*** Opening Exercise inputs ***

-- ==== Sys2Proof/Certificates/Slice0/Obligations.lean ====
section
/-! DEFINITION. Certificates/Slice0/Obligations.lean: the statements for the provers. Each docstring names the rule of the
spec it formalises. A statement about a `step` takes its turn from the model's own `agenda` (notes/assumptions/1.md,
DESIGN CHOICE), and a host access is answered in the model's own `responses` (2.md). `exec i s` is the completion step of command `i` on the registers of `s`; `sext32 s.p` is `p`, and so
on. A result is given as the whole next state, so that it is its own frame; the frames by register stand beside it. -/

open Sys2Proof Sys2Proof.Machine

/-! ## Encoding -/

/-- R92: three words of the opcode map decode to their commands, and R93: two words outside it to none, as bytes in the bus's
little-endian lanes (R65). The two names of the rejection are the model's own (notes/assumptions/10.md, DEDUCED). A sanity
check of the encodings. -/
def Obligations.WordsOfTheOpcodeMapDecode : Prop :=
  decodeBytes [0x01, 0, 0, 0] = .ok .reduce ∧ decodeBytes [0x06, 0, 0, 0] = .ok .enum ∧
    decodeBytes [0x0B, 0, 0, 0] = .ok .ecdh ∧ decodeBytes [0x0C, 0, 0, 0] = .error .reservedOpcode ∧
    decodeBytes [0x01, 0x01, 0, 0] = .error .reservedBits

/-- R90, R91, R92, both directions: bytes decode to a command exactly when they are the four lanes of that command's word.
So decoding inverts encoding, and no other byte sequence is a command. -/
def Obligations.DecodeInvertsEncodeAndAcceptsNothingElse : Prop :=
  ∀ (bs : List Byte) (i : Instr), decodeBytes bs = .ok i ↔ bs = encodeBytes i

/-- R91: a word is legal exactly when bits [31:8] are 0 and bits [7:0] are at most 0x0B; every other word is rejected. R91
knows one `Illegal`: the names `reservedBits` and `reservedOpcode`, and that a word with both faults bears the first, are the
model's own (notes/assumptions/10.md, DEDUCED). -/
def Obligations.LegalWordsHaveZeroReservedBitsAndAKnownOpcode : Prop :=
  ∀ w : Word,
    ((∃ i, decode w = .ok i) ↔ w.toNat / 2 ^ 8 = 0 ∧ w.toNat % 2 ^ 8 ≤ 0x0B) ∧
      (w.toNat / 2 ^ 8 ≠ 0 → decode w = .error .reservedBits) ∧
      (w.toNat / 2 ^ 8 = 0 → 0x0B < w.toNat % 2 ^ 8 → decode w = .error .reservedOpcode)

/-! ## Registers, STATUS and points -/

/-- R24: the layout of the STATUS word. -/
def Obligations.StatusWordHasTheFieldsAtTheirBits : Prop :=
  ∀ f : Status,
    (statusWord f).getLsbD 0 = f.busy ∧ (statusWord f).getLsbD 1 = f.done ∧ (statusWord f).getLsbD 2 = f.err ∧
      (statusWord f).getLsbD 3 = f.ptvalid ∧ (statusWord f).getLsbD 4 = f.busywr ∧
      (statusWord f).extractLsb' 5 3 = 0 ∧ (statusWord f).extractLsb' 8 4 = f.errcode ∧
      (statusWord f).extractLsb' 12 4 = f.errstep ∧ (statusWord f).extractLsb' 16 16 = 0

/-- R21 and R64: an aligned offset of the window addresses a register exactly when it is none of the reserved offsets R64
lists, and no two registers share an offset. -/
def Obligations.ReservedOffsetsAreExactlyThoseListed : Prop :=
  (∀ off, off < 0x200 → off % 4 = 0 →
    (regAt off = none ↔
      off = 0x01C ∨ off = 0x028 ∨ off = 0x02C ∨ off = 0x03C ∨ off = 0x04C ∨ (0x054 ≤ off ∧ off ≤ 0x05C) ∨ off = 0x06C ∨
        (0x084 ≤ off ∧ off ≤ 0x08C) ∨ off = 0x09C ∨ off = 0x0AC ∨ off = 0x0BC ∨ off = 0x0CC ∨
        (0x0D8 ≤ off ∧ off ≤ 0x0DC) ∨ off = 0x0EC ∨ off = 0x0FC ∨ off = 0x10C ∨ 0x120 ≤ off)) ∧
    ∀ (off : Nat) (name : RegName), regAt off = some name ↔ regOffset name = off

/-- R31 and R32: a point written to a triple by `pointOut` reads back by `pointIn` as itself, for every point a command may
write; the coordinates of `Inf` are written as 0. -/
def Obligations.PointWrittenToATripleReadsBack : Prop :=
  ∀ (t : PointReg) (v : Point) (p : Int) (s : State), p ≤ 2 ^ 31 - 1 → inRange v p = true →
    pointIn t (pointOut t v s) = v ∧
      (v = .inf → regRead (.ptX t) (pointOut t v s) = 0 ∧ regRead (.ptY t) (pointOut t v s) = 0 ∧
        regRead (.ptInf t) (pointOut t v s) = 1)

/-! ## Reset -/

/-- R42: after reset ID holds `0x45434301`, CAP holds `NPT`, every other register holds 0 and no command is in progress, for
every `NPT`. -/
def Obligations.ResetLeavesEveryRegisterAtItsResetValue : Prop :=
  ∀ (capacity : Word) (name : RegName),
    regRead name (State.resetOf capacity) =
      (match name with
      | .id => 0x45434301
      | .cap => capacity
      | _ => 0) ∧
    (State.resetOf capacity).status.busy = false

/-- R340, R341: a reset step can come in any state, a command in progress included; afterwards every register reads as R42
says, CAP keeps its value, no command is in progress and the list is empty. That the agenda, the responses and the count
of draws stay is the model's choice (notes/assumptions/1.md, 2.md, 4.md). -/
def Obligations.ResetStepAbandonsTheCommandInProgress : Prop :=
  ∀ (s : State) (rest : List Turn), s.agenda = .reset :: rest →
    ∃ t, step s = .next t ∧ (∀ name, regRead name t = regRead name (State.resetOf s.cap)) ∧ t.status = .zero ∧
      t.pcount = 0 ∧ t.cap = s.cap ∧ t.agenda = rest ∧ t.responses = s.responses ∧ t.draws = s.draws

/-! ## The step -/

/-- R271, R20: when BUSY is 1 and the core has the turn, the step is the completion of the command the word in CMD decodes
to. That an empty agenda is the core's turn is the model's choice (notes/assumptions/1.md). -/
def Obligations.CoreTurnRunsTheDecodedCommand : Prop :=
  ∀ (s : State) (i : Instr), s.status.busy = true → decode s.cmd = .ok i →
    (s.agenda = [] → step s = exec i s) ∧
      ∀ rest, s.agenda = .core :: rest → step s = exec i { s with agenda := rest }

*** Closing Exercise inputs ***

__What is expected__: The response should be the listing above, limited to the lines between the one holding "(capacity : Word)" and the one holding "reads as R42", inclusive, reproduced exactly.

__Output for this exercise__:
  ∀ (capacity : Word) (name : RegName),
    regRead name (State.resetOf capacity) =
      (match name with
      | .id => 0x45434301
      | .cap => capacity
      | _ => 0) ∧
    (State.resetOf capacity).status.busy = false

/-- R340, R341: a reset step can come in any state, a command in progress included; afterwards every register reads as R42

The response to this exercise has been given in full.